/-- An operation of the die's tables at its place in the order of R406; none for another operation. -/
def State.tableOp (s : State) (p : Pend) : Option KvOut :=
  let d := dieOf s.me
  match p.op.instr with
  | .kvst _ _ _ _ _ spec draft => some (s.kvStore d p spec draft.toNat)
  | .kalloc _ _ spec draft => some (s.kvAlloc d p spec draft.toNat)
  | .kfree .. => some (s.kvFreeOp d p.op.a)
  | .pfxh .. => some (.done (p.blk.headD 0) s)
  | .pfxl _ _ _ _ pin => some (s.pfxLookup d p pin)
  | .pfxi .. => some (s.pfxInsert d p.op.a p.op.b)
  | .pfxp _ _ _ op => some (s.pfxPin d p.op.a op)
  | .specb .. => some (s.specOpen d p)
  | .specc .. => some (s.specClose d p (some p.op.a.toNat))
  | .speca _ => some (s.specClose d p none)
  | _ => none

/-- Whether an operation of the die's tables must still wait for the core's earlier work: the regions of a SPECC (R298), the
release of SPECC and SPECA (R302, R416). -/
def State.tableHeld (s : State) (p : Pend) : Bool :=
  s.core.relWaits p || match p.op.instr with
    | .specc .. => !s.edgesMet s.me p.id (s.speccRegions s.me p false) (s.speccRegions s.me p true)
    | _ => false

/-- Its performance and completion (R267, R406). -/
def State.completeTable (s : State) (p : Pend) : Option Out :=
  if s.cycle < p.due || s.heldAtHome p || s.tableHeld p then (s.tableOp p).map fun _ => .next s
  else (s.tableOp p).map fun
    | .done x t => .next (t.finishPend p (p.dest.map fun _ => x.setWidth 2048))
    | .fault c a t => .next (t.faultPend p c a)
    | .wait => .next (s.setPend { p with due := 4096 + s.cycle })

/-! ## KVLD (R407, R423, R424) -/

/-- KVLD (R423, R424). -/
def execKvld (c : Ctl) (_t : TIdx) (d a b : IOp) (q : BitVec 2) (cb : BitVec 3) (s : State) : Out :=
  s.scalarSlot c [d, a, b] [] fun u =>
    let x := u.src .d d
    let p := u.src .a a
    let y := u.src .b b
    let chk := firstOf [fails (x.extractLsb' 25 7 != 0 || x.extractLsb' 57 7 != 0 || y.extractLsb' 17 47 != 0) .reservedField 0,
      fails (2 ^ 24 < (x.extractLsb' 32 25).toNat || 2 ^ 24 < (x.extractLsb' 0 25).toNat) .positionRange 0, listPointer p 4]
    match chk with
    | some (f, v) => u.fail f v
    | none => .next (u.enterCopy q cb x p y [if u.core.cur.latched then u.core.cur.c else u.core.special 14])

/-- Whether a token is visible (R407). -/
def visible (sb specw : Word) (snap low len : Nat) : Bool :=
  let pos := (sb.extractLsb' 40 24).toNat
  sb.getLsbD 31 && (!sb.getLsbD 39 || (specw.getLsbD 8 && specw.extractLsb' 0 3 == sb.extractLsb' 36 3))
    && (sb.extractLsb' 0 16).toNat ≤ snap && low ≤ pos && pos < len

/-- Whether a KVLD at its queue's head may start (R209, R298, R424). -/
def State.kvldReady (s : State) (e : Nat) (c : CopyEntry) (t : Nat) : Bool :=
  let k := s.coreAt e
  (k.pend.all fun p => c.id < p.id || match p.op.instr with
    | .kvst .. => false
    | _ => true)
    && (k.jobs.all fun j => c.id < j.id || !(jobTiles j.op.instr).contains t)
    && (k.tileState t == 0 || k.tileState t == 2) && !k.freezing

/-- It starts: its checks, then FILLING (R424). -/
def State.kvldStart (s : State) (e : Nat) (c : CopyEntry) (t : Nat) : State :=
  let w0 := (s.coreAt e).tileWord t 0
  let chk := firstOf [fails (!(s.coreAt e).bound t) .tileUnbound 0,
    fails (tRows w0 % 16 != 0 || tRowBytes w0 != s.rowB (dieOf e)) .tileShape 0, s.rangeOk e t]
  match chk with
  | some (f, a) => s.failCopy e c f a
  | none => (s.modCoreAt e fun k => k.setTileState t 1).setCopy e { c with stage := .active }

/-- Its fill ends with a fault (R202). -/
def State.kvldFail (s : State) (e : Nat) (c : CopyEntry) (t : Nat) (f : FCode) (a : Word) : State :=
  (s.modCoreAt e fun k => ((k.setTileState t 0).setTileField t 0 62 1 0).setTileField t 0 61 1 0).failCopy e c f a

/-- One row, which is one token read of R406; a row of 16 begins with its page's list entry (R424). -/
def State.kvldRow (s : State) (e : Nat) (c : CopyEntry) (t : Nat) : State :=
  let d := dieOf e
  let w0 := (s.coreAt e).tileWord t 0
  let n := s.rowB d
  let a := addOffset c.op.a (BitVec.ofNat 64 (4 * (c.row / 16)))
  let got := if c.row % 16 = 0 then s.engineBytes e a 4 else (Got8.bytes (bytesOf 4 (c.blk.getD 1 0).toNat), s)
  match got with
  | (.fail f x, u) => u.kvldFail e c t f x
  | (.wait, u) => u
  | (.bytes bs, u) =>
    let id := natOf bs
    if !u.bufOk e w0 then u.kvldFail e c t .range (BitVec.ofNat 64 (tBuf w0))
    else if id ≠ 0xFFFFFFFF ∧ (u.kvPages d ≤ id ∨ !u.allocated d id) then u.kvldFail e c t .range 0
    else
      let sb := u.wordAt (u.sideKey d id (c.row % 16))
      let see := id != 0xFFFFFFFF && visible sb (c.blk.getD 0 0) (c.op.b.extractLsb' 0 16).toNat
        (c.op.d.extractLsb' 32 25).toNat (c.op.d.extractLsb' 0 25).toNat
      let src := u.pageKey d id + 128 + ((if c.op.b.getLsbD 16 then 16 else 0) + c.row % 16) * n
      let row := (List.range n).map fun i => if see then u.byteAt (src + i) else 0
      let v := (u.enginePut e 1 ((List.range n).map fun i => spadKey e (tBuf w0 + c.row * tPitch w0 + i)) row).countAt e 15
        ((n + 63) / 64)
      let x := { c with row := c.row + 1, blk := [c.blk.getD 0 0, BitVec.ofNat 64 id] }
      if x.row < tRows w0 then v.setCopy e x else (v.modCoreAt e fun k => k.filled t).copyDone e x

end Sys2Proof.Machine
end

****************

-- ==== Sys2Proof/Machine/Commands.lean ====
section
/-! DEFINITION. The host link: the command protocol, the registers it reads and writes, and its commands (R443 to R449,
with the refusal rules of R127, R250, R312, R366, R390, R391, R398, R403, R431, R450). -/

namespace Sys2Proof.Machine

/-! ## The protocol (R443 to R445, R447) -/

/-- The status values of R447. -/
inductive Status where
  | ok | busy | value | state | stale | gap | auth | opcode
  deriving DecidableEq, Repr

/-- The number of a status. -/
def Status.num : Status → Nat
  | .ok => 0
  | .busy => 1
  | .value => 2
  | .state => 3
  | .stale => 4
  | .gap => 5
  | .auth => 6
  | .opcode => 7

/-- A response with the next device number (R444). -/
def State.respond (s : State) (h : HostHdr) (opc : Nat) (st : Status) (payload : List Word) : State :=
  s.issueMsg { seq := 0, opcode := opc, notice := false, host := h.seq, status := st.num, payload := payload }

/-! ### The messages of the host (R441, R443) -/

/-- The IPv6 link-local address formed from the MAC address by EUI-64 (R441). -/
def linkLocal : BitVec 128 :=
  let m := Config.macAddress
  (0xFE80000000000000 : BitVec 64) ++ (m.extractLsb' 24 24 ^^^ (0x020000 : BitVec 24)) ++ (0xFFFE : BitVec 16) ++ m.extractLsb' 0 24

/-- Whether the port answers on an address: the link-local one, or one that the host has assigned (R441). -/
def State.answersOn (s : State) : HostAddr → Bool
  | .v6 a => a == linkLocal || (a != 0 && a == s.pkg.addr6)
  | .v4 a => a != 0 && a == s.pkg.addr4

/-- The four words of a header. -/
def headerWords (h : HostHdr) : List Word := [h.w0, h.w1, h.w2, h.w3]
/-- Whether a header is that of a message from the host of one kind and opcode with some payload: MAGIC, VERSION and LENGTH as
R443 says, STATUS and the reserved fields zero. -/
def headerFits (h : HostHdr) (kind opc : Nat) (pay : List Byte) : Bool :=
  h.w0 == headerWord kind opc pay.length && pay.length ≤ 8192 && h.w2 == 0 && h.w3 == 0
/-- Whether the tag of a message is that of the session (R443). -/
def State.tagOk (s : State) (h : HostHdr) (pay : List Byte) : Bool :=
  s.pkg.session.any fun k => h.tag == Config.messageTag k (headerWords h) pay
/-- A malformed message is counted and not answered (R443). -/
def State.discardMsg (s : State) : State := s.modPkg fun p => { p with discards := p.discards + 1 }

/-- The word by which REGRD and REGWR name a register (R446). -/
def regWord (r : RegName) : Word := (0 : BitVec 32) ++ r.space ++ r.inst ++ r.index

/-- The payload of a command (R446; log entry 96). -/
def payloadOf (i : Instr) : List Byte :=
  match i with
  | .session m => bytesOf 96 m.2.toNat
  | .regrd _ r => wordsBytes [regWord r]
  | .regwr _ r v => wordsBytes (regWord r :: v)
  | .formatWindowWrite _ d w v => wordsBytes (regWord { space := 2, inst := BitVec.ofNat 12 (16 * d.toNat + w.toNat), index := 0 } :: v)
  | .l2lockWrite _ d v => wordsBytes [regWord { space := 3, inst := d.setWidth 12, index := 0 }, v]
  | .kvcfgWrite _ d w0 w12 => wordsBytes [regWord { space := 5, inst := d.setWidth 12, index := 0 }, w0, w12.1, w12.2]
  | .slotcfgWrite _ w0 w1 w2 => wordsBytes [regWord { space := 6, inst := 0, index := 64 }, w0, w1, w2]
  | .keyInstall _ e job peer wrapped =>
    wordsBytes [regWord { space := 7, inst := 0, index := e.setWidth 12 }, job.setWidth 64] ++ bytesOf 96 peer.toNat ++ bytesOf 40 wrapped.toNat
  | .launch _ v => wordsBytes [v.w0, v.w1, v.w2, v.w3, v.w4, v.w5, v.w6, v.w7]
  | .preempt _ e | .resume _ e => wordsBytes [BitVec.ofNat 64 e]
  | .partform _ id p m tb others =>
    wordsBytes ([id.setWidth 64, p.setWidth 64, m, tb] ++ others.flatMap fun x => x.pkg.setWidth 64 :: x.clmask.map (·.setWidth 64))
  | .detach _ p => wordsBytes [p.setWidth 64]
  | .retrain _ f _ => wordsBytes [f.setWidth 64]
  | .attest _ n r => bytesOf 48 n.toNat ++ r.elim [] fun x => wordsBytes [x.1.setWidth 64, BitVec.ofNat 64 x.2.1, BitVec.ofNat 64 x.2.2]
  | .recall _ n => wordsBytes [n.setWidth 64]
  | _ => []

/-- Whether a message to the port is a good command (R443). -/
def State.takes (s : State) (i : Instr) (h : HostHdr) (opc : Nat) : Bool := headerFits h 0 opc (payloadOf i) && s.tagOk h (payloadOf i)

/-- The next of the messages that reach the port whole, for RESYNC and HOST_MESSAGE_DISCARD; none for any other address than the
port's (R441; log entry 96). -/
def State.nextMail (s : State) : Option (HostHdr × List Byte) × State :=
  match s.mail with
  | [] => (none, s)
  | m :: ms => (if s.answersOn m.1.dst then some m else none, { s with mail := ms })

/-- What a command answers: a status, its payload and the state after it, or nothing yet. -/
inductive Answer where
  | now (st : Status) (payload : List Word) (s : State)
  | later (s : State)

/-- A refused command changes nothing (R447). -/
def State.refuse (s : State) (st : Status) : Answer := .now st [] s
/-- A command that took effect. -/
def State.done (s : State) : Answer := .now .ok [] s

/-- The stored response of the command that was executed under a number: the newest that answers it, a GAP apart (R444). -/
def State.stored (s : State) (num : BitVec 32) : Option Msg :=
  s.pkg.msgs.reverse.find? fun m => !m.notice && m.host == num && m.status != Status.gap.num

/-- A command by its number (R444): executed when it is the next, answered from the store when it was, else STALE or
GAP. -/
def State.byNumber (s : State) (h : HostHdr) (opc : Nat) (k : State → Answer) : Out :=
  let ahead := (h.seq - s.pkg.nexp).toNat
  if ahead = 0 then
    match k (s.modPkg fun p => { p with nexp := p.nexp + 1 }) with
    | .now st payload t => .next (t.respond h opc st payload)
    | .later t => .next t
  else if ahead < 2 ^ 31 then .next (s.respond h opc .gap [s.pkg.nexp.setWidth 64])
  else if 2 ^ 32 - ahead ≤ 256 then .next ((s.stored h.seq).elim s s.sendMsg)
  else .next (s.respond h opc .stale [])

****************

§ **Task statement**
Working from the material above, retype exactly the lines from the one with "if s.cycle <" through the one with "let chk := firstOf [fails (x.extractLsb'", both included, and only those lines.

§ **Task result**
  if s.cycle < p.due || s.heldAtHome p || s.tableHeld p then (s.tableOp p).map fun _ => .next s
  else (s.tableOp p).map fun
    | .done x t => .next (t.finishPend p (p.dest.map fun _ => x.setWidth 2048))
    | .fault c a t => .next (t.faultPend p c a)
    | .wait => .next (s.setPend { p with due := 4096 + s.cycle })

/-! ## KVLD (R407, R423, R424) -/

/-- KVLD (R423, R424). -/
def execKvld (c : Ctl) (_t : TIdx) (d a b : IOp) (q : BitVec 2) (cb : BitVec 3) (s : State) : Out :=
  s.scalarSlot c [d, a, b] [] fun u =>
    let x := u.src .d d
    let p := u.src .a a
    let y := u.src .b b
    let chk := firstOf [fails (x.extractLsb' 25 7 != 0 || x.extractLsb' 57 7 != 0 || y.extractLsb' 17 47 != 0) .reservedField 0,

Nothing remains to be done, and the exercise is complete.